Collected data entries:
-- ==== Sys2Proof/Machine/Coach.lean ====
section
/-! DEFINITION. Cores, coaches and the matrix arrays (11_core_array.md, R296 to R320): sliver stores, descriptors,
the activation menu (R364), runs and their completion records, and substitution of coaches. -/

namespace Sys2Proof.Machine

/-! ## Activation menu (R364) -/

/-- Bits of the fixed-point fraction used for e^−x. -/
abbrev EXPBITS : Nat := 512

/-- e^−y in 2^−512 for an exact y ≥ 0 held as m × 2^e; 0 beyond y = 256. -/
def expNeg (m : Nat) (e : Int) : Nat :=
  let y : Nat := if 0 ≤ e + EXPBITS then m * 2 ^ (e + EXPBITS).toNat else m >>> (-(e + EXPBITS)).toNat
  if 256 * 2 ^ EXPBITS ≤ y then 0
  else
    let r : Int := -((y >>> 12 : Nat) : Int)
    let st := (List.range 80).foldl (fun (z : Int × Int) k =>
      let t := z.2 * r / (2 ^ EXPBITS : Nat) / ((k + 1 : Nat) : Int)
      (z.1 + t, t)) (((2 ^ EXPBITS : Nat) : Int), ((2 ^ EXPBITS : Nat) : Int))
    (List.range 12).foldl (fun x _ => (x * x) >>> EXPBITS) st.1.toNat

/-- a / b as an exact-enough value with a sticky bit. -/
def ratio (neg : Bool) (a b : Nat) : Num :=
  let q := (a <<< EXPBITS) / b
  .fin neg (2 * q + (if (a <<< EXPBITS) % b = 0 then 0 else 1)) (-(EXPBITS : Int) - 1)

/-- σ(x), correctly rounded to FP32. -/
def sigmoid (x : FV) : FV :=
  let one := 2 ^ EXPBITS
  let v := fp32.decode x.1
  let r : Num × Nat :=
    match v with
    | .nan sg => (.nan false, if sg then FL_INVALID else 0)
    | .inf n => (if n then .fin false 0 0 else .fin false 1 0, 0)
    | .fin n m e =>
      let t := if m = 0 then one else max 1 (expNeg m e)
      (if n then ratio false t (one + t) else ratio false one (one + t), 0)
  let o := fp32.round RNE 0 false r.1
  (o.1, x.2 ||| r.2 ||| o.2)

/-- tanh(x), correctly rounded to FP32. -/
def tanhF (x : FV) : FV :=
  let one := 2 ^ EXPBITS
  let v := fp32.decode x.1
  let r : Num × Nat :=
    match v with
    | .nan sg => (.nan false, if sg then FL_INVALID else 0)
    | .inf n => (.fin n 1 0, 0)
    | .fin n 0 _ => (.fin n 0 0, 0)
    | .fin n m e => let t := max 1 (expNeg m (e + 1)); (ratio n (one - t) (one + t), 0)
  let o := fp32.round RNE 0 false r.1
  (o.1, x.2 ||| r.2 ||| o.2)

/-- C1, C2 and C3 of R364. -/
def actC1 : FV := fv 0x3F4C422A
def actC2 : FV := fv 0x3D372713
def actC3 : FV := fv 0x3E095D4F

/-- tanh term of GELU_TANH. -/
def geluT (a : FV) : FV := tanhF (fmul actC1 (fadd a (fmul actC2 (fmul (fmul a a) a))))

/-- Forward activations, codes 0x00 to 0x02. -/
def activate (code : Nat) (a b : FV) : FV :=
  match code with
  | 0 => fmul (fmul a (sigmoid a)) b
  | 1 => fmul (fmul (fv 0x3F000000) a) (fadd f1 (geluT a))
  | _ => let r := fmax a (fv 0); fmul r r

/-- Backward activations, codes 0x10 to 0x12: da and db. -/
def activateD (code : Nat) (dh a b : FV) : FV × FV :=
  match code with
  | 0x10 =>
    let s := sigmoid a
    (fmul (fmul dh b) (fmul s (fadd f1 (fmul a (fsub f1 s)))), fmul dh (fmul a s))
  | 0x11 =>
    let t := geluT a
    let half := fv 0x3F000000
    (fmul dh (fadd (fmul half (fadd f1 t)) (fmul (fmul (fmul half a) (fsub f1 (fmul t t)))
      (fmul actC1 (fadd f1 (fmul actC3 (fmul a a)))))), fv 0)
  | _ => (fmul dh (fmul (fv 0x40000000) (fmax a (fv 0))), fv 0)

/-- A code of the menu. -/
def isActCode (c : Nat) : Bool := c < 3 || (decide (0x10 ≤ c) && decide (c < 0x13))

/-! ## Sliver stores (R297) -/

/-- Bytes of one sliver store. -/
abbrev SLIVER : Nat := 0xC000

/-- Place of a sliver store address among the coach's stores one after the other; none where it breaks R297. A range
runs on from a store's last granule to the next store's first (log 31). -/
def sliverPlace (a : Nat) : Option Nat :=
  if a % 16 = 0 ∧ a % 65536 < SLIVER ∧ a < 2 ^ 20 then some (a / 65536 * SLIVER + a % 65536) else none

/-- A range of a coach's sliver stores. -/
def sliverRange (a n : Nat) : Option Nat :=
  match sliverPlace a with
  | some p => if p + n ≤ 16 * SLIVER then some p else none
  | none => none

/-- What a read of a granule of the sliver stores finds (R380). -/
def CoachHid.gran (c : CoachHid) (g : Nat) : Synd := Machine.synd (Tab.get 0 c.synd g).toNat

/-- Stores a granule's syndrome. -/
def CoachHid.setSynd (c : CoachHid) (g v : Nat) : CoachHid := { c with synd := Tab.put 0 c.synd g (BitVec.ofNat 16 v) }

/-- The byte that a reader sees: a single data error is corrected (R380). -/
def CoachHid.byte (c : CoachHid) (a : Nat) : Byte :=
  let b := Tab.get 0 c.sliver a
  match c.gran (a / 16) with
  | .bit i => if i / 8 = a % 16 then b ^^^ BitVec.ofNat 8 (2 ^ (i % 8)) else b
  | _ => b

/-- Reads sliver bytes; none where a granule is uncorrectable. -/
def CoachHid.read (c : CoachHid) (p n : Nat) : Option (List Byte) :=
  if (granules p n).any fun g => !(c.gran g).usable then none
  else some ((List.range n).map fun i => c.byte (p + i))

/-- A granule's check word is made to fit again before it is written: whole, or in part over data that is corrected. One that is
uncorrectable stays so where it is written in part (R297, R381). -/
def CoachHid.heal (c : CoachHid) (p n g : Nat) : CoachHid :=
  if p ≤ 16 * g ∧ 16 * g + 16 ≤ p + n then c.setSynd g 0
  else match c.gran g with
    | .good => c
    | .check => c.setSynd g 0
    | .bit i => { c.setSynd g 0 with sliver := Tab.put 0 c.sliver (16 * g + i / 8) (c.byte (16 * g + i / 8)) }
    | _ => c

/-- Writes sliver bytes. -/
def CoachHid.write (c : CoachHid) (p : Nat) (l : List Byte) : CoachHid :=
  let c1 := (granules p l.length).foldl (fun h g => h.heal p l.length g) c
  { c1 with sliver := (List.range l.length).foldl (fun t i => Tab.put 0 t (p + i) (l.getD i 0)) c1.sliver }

---

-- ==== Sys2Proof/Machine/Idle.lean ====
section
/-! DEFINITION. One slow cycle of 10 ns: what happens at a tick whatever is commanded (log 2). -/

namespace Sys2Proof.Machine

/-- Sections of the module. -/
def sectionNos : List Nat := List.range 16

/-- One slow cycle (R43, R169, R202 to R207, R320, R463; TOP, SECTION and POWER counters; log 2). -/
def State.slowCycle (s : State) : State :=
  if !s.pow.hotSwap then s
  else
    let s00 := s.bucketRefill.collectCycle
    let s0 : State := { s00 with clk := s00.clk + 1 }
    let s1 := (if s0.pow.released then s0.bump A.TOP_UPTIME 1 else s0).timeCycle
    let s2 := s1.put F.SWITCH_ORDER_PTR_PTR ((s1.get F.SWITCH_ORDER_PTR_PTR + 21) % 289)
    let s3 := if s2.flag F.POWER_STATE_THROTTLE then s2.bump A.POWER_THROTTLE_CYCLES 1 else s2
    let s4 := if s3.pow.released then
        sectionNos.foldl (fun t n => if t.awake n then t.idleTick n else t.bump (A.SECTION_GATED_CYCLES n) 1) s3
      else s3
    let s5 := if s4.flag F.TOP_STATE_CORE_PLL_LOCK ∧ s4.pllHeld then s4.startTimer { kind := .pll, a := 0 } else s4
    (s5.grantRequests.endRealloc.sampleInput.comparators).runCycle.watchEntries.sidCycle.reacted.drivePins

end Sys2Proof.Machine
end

* * *

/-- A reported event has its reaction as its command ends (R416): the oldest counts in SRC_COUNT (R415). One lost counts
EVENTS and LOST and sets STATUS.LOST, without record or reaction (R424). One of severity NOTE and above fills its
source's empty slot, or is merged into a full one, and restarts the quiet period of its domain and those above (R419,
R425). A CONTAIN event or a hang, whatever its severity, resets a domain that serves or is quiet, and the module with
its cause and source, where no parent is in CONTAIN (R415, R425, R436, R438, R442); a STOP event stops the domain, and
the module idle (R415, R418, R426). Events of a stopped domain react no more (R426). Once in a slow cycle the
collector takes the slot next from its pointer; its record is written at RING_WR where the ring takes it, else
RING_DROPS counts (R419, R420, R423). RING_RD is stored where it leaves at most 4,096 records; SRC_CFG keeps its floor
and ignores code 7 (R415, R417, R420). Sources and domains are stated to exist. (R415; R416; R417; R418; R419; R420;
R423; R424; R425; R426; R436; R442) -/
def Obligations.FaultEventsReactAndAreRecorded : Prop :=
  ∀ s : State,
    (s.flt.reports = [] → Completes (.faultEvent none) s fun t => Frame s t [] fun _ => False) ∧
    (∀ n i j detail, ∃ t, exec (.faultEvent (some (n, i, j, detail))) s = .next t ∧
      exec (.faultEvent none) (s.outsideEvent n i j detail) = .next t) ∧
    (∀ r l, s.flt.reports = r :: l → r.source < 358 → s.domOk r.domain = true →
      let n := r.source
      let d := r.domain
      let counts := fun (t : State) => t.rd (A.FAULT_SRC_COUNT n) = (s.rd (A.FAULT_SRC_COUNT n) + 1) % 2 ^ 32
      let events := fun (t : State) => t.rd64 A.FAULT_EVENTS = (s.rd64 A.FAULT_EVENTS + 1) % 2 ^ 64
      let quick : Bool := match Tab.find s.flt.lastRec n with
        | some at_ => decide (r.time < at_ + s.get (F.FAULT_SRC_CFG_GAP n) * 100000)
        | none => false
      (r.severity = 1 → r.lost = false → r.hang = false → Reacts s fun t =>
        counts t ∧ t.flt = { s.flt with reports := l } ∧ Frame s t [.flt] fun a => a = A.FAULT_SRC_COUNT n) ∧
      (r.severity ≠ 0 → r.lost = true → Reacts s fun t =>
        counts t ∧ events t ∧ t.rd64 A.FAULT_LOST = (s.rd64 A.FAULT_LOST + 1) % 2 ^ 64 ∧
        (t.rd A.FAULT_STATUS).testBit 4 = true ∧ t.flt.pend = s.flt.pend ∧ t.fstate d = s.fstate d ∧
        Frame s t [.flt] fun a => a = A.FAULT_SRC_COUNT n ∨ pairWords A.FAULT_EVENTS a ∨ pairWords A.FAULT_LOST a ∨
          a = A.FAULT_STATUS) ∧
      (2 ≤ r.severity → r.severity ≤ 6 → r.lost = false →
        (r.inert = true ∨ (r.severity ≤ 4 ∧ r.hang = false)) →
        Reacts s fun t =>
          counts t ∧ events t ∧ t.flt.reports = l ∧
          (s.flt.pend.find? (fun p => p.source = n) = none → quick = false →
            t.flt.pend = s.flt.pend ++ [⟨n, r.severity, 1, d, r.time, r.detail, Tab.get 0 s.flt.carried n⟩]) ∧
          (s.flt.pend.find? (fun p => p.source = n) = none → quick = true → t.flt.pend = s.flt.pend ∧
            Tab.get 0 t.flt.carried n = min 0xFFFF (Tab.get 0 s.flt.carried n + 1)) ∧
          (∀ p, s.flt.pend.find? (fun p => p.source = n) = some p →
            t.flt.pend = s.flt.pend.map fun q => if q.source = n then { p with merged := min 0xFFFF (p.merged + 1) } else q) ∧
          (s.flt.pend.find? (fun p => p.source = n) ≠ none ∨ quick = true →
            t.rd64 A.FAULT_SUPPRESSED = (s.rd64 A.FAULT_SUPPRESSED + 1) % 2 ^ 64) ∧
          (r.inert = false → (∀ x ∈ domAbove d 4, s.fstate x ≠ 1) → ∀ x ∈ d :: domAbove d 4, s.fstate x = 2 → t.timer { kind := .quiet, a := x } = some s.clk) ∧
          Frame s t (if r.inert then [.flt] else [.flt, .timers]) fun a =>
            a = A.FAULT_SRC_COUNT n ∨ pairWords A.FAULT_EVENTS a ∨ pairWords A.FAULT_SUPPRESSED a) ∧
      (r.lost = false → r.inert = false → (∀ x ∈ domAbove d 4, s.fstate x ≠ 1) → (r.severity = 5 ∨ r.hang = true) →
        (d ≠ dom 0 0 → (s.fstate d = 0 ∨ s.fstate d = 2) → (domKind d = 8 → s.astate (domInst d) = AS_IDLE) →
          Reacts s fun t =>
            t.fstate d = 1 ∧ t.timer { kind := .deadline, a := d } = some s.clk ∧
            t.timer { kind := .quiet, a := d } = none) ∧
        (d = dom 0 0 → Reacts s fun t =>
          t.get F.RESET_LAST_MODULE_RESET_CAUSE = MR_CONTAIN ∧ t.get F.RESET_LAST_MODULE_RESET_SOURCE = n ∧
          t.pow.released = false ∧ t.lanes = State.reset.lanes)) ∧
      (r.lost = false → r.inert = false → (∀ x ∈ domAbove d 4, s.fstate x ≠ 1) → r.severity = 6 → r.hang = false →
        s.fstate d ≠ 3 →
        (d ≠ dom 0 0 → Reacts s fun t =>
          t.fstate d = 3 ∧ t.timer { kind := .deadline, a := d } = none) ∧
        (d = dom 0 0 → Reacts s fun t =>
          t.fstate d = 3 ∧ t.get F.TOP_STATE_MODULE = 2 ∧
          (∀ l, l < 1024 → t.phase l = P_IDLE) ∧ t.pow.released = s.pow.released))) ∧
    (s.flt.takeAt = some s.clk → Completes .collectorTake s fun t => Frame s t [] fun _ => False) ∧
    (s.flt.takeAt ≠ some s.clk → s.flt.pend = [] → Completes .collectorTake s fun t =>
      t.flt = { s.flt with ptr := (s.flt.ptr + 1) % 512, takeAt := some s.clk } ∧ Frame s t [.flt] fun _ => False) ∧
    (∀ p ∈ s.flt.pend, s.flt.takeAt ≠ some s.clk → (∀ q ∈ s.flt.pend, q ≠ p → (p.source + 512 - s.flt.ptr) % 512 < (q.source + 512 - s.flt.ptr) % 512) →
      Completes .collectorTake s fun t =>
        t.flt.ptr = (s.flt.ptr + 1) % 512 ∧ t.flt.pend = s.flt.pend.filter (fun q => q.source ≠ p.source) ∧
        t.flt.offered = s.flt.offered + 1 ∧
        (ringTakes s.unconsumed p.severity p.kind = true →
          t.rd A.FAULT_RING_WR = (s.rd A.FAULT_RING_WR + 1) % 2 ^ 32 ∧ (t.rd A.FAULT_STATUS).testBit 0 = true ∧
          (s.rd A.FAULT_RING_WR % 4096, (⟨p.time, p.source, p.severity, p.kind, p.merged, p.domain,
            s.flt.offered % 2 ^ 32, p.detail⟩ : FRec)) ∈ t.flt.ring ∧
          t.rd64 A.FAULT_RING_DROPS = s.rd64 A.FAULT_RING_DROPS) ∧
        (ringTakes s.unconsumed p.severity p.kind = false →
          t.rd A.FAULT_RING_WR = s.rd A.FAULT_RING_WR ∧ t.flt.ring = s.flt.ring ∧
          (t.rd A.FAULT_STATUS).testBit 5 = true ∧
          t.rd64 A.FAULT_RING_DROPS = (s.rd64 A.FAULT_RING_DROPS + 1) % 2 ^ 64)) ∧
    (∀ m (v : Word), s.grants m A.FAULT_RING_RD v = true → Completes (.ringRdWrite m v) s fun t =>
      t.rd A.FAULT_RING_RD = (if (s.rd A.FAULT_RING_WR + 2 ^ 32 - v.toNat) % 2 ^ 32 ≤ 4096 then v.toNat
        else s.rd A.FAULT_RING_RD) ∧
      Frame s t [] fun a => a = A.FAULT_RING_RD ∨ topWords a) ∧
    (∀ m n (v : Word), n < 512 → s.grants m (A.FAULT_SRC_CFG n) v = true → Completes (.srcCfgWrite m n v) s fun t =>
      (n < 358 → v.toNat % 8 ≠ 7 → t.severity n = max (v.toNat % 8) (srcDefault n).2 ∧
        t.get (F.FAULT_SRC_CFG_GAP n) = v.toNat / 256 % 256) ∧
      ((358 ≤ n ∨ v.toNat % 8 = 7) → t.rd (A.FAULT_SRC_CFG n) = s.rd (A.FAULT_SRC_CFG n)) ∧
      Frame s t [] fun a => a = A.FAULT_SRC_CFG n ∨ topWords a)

— EXERCISE OBJECTIVE —
Scan the data above and report each line in which "ratio" is present.

— TASK RESPONSE —
def ratio (neg : Bool) (a b : Nat) : Num :=
      (if n then ratio false t (one + t) else ratio false one (one + t), 0)
    | .fin n m e => let t := max 1 (expNeg m (e + 1)); (ratio n (one - t) (one + t), 0)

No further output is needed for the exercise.